YOUR INSTRUCTIONS -
Look below for the line that contains "def closedBetween (before", then copy it and each following line exactly, through and including the line that contains "def Blocks.costCurrent (sh".
[Opening EXTRACTED RECORDS section]
-- ==== Sys2Proof/Machine/CostUnit.lean ====
section
/-! DEFINITION. The cost unit (9.2 to 9.4): cost lines and the planner's requests on them, the charges, the reports and
the zero reports. Where a line leaves the table, the caller tells the planner that a line has freed (R173). -/

namespace Sys2Proof.Machine

/-! ## Lines -/

/-- The cost unit's state is changed. -/
def Blocks.onCost (f : CostUnit → CostUnit) (b : Blocks) : Blocks := { b with cost := f b.cost }

/-- A line is live while it is ACCRUING or DUE (R172). -/
def CostLine.live (x : CostLine) : Bool := x.state == .accruing || x.state == .due

/-- The live line of a job, with its slot (R172); of two, the one in the lower slot (log 43). -/
def CostUnit.liveLine (job : Nat) (c : CostUnit) : Option (Nat × CostLine) :=
  c.lines.find? (fun p => p.2.live && p.2.job == job)

/-- The planner finds a live line of the job, or room for another (R126). -/
def CostUnit.canReserve (job : Nat) (c : CostUnit) : Bool := (c.liveLine job).isSome || c.lines.length < 24

/-- A new line: ACCRUING, with a tally of 0 (R172). -/
def CostLine.fresh (job : Nat) : CostLine := { job := job, tally := Tally.zero, openCount := 0, state := .accruing }

/-- The live line of a job is changed. R172 has at most one; when a discarded report makes a SENT line DUE again beside a
newer line of the reopened job (R178), both are kept and both are changed. DESIGN CHOICE, log 43. -/
def CostUnit.mapLive (job : Nat) (f : CostLine → CostLine) (c : CostUnit) : CostUnit :=
  { c with lines := Slots.update (fun x => x.live && x.job == job) f c.lines }

/-- Reserve: the live line serves, or a new line takes the lowest empty slot (R173). -/
def CostUnit.reserve (job : Nat) (c : CostUnit) : CostUnit :=
  if (c.liveLine job).isSome then c
  else
    match Slots.lowestFree 24 c.lines with
    | some slot => { c with lines := Slots.set slot (CostLine.fresh job) c.lines }
    | none => c

/-- Placement joined: the open-placement count rises; index 1 makes the plan's first job and its hold (R173). A job with no
live line raises no count and makes no first job. DESIGN CHOICE, log 53. -/
def CostUnit.joined (job index : Nat) (c : CostUnit) : CostUnit :=
  let c1 := c.mapLive job (fun x => { x with openCount := x.openCount + 1 })
  if index = 1 then { c1 with first := (c1.liveLine job).map (fun p => (job, p.1)) } else c1

/-- Placement left, or settled with its charges made: the count falls (R173). -/
def CostUnit.lowered (job : Nat) (c : CostUnit) : CostUnit :=
  c.mapLive job (fun x => { x with openCount := x.openCount - 1 })

/-- Whether a release empties the job's live line: no charges, and a count of 0 (R173). -/
def CostUnit.releasable (job : Nat) (c : CostUnit) : Option Nat :=
  match c.liveLine job with
  | some (slot, x) => if !x.tally.charged && x.openCount == 0 then some slot else none
  | none => none

/-- Release (R173). -/
def CostUnit.release (job : Nat) (c : CostUnit) : CostUnit :=
  match c.releasable job with
  | some slot => { c with lines := Slots.erase slot c.lines }
  | none => c

/-- The first-job hold is set on a slot (R173). -/
def CostUnit.holdOn (slot : Nat) (c : CostUnit) : Bool :=
  match c.first with
  | some (_, s) => s == slot
  | none => false

/-! ## Charges -/

/-- Sums are added to the live line of a job. -/
def CostUnit.charge (job : Nat) (t : Tally) (c : CostUnit) : CostUnit :=
  c.mapLive job (fun x => { x with tally := x.tally.add t })

/-- The cut face of a completed cut (R175). -/
def CostUnit.chargeFace (job area : Nat) (c : CostUnit) : CostUnit := c.charge job { Tally.zero with face := area }

/-- One blade second, and the water that passes in it (R174). -/
def CostUnit.chargeSecond (job flow : Nat) (c : CostUnit) : CostUnit :=
  c.charge job { Tally.zero with blade := 1, water := flow }

/-- The area of a job's cut pieces. -/
def areaOf (job : Nat) (l : List Settlement) : Nat := ((l.filter (fun x => x.job == job)).map (·.area)).sum

/-- The number of a job's cut pieces. -/
def countOf (job : Nat) (l : List Settlement) : Nat := (l.filter (fun x => x.job == job)).length

/-- The jobs that have cut pieces, each once. -/
def jobsOf (l : List Settlement) : List Nat := (l.map (·.job)).eraseDups

/-- A job's share of the waste before the remainder is given out, rounded down (R176). -/
def wasteShare (waste total area : Nat) : Nat := waste * area / total

/-- The waste of a CONSUME (R176, R85). -/
def Figures.waste (f : Figures) : Nat := f.area - f.pieceTotal - f.recorded

/-- The share of each job that receives stone or waste: its own, and the remainder for the plan's first job; with no
cut piece all of the waste is the first job's (R176). -/
def wasteShares (f : Figures) (l : List Settlement) (first : Option Nat) : List (Nat × Nat) :=
  let own := (jobsOf l).map (fun j => (j, wasteShare f.waste f.pieceTotal (areaOf j l)))
  let rest := f.waste - (own.map (·.2)).sum
  match first with
  | none => own
  | some j =>
    if own.any (fun p => p.1 == j) then own.map (fun p => if p.1 = j then (j, p.2 + rest) else p)
    else if rest = 0 then own
    else own ++ [(j, rest)]

/-- The stone charge of one job (R176). -/
def stoneTally (f : Figures) (l : List Settlement) (job share : Nat) : Tally :=
  { Tally.zero with
    stone := areaOf job l, waste := share, pieces := countOf job l
    cost := (areaOf job l + share) * f.rate / 1000000 }

/-- The stone charges, and then the fall of the open-placement counts (R176). -/
def CostUnit.stoneCharge (f : Figures) (l : List Settlement) (c : CostUnit) : CostUnit :=
  let shares := wasteShares f l (c.first.map (·.1))
  let c1 := shares.foldl (fun x p => x.charge p.1 (stoneTally f l p.1 p.2)) c
  l.foldl (fun x s => x.lowered s.job) { c1 with figures := none, settled := none }

/-- The CONSUME figures arrive; the charges are made when the settlement is in (R176). -/
def CostUnit.takeFigures (f : Figures) (c : CostUnit) : CostUnit :=
  match c.settled with
  | some l => c.stoneCharge f l
  | none => { c with figures := some f }

/-- The settlement arrives; the charges are made when the figures are in (R176). -/
def CostUnit.takeSettlement (l : List Settlement) (c : CostUnit) : CostUnit :=
  match c.figures with
  | some f => c.stoneCharge f l
  | none => { c with settled := some l }

/-- The CONSUME is void: the figures and any settlement held are discarded (R176). -/
def CostUnit.consumeVoid (c : CostUnit) : CostUnit := { c with figures := none, settled := none }

/-! ## Reports -/

/-- The COST_REPORT payload (R197). -/
def reportPayload (job : Nat) (t : Tally) : List Byte := bytes2 job ++ t.bytes

/-- The line of a slot may report (R178). -/
def CostUnit.mayReport (slot : Nat) (x : CostLine) (c : CostUnit) : Bool :=
  x.state == .due && x.openCount == 0 && !c.holdOn slot &&
    !c.reports.any (fun r => match r with | .line s _ => s == slot | .zero _ => false)

/-- The COST_REPORT of a line. -/
def reportFrame (slot : Nat) (x : CostLine) : Frame :=
  { mkFrame .costReport (reportPayload x.job x.tally) with line := some slot }

/-- A DUE line's COST_REPORT is offered, and the line becomes SENT (R178). -/
def Blocks.reportLine (slot : Nat) (x : CostLine) (b : Blocks) : Blocks :=
  (b.onCost (fun c =>
    { c with lines := Slots.set slot { x with state := .sent } c.lines, reports := c.reports ++ [.line slot x.job] })).offer
    .cost (reportFrame slot x)

/-- The report check of R178 on every line; in MUTE a DUE line stays DUE. Reports offered at one moment join the queue by
cost slot, and before the zero reports: the rules give no order. DESIGN CHOICE, log 42. -/
def Blocks.reportChecks (sh : Shop) (b : Blocks) : Blocks :=
  if sh.current && b.pres.mem.offers then
    b.cost.lines.foldl (fun x p => if x.cost.mayReport p.1 p.2 then x.reportLine p.1 p.2 else x) b
  else b

/-- A job that has left OPEN in the replica, or that it does not hold (R177). -/
def leftOpen (r : Replica) (n : Nat) : Bool := !jobOpenIn n r

/-- ACCRUING lines of the jobs that a test picks become DUE (R177). -/
def CostUnit.dueFor (left : Nat → Bool) (c : CostUnit) : CostUnit :=
  { c with lines := Slots.update (fun x => x.state == .accruing && left x.job) (fun x => { x with state := .due }) c.lines }

/-- The station stands in the pending set of a CLOSING job. -/
def pendingIn (station n : Nat) (r : Replica) : Bool :=
  match r.job? n with
  | some x => x.state == .closing && x.pending.contains station
  | none => false

/-- A zero report of a job is held (R179). -/
def CostUnit.zeroHeld (n : Nat) (c : CostUnit) : Bool :=
  c.reports.any (fun r => match r with | .zero m => m == n | .line _ _ => false)

/-- The zero-report check of one job (R179). -/
def Blocks.zeroCheck (sh : Shop) (n : Nat) (b : Blocks) : Blocks :=
  if sh.current && b.pres.mem.offers && b.pres.role == .cutter && pendingIn b.pres.station n sh.rep &&
      !b.cost.lines.any (fun p => p.2.job == n && (p.2.live || p.2.state == .sent)) && !b.cost.zeroHeld n then
    (b.onCost (fun c => { c with reports := c.reports ++ [.zero n] })).offer .cost
      (mkFrame .costReport (reportPayload n Tally.zero))
  else b

/-- The zero-report check of every job, by job slot (R179; log 42). -/
def Blocks.zeroChecks (sh : Shop) (b : Blocks) : Blocks :=
  (sh.rep.jobs.map (·.2.number)).foldl (fun x n => x.zeroCheck sh n) b

/-- The zero report of a job, as a frame; the report of a line is none, whatever its sums (R179). -/
def isZeroReport (n : Nat) (f : Frame) : Bool :=
  f.kind == .costReport && f.payload == reportPayload n Tally.zero && f.line.isNone

/-- The station has left the pending set of a job: its zero report is withdrawn (R179). -/
def Blocks.withdrawZero (n : Nat) (b : Blocks) : Blocks :=
  if b.cost.zeroHeld n then
    let answer := b.line.withdrawAnswer .cost (isZeroReport n)
    let b1 := b.withdraw .cost (isZeroReport n)
    if answer.withdrawn then b1.onCost (fun c => { c with reports := c.reports.erase (.zero n) }) else b1
  else b

/-- The job of a report. -/
def Report.job : Report → Nat
  | .line _ n => n
  | .zero n => n

/-- The earliest held report of a job (log 19). -/
def CostUnit.reportOf (n : Nat) (c : CostUnit) : Option Report := c.reports.find? (fun r => r.job == n)

/-- The outcome of an own COST_REPORT (R180, R179). -/
def Blocks.reportOutcome (n : Nat) (taken : Bool) (gen : Word16) (b : Blocks) : Blocks :=
  match b.cost.reportOf n with
  | none => b
  | some (.zero m) => b.onCost (fun c => { c with reports := c.reports.erase (.zero m) })
  | some (.line slot m) =>
    if taken then
      b.onCost (fun c => { c with reports := c.reports.erase (.line slot m), lines := Slots.erase slot c.lines })
    else
      (b.onCost (fun c =>
        { c with
          reports := c.reports.erase (.line slot m)
          lines := c.lines.map (fun p => if p.1 = slot then (p.1, { p.2 with state := .refused }) else p) })).post
        (.reportRefused slot m gen)

/-- A COST_REPORT is DISCARDED: its line returns to DUE, or the record of a zero report is cleared (R178, R179). -/
def CostUnit.reportDiscarded (n : Nat) (c : CostUnit) : CostUnit :=
  match c.reportOf n with
  | none => c
  | some (.zero m) => { c with reports := c.reports.erase (.zero m) }
  | some (.line slot m) =>
    { c with
      reports := c.reports.erase (.line slot m)
      lines := c.lines.map (fun p => if p.1 = slot then (p.1, { p.2 with state := .due }) else p) }

/-- The plan has ended: the hold is cleared and the first job forgotten, and the report check runs (R173). -/
def Blocks.costPlanEnded (sh : Shop) (b : Blocks) : Blocks :=
  (b.onCost (fun c => { c with first := none })).reportChecks sh

/-! ## The job table's news -/

/-- A job has become CLOSING or CLOSED between two replicas (R177). -/
def leftBetween (before after : Replica) (n : Nat) : Bool :=
  match after.job? n with
  | some x => x.state != .opened && (before.job? n).map (·.state) != some x.state
  | none => false

/-- The jobs that have become CLOSED between two replicas, with this station as closer (R170). -/
def closedBetween (before after : Replica) (station : Nat) : List Job :=
  (after.jobs.map (·.2)).filter (fun x =>
    x.state == .closed && x.closer == some station &&
      (match before.job? x.number with | some y => y.state != .closed | none => false))

/-- TALLY_DONE of one job (R170). -/
def tallyNotice (x : Job) : Notice := .tallyDone x.number x.short (x.closing.getD 0)

/-- TALLY_DONE is posted for each job closed, while the station is in the member set (R170), which is read after the whole
frame (R28), also where its own JOIN is a leave and an entry (DEDUCED, log 54). Where one GONE or JOIN closes several jobs,
R191 leaves the order of the notices open; the model posts them by job slot. DESIGN CHOICE, log 6. -/
def Blocks.postTallies (before after : Replica) (b : Blocks) : Blocks :=
  if memberOf b.pres.station after then
    (closedBetween before after b.pres.station).foldl (fun x j => x.post (tallyNotice j)) b
  else b

/-- The zero reports of jobs whose pending sets the station has left are withdrawn (R179). -/
def Blocks.dropZeros (before after : Replica) (b : Blocks) : Blocks :=
  (b.cost.reports.filterMap (fun r => match r with | .zero n => some n | .line _ _ => none)).foldl
    (fun x n => if pendingIn b.pres.station n before && !pendingIn b.pres.station n after then x.withdrawZero n else x) b

/-- What the job table's moves at one change frame do to the cost unit (R169, R170, R177 to R179). -/
def Blocks.costAfter (before : Replica) (sh : Shop) (b : Blocks) : Blocks :=
  let b1 := (b.onCost (CostUnit.dueFor (leftBetween before sh.rep))).dropZeros before sh.rep
  (b1.reportChecks sh).postTallies before sh.rep

/-- The replica has become CURRENT: ACCRUING lines of jobs no longer OPEN become DUE, and the checks run (R177 to R179). -/
def Blocks.costCurrent (sh : Shop) (b : Blocks) : Blocks :=
  ((b.onCost (CostUnit.dueFor (leftOpen sh.rep))).reportChecks sh).zeroChecks sh

end Sys2Proof.Machine
end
[Closing EXTRACTED RECORDS section]
EXERCISE SOLUTION -
def closedBetween (before after : Replica) (station : Nat) : List Job :=
  (after.jobs.map (·.2)).filter (fun x =>
    x.state == .closed && x.closer == some station &&
      (match before.job? x.number with | some y => y.state != .closed | none => false))

/-- TALLY_DONE of one job (R170). -/
def tallyNotice (x : Job) : Notice := .tallyDone x.number x.short (x.closing.getD 0)

/-- TALLY_DONE is posted for each job closed, while the station is in the member set (R170), which is read after the whole
frame (R28), also where its own JOIN is a leave and an entry (DEDUCED, log 54). Where one GONE or JOIN closes several jobs,
R191 leaves the order of the notices open; the model posts them by job slot. DESIGN CHOICE, log 6. -/
def Blocks.postTallies (before after : Replica) (b : Blocks) : Blocks :=
  if memberOf b.pres.station after then
    (closedBetween before after b.pres.station).foldl (fun x j => x.post (tallyNotice j)) b
  else b

/-- The zero reports of jobs whose pending sets the station has left are withdrawn (R179). -/
def Blocks.dropZeros (before after : Replica) (b : Blocks) : Blocks :=
  (b.cost.reports.filterMap (fun r => match r with | .zero n => some n | .line _ _ => none)).foldl
    (fun x n => if pendingIn b.pres.station n before && !pendingIn b.pres.station n after then x.withdrawZero n else x) b

/-- What the job table's moves at one change frame do to the cost unit (R169, R170, R177 to R179). -/
def Blocks.costAfter (before : Replica) (sh : Shop) (b : Blocks) : Blocks :=
  let b1 := (b.onCost (CostUnit.dueFor (leftBetween before sh.rep))).dropZeros before sh.rep
  (b1.reportChecks sh).postTallies before sh.rep

/-- The replica has become CURRENT: ACCRUING lines of jobs no longer OPEN become DUE, and the checks run (R177 to R179). -/
def Blocks.costCurrent (sh : Shop) (b : Blocks) : Blocks :=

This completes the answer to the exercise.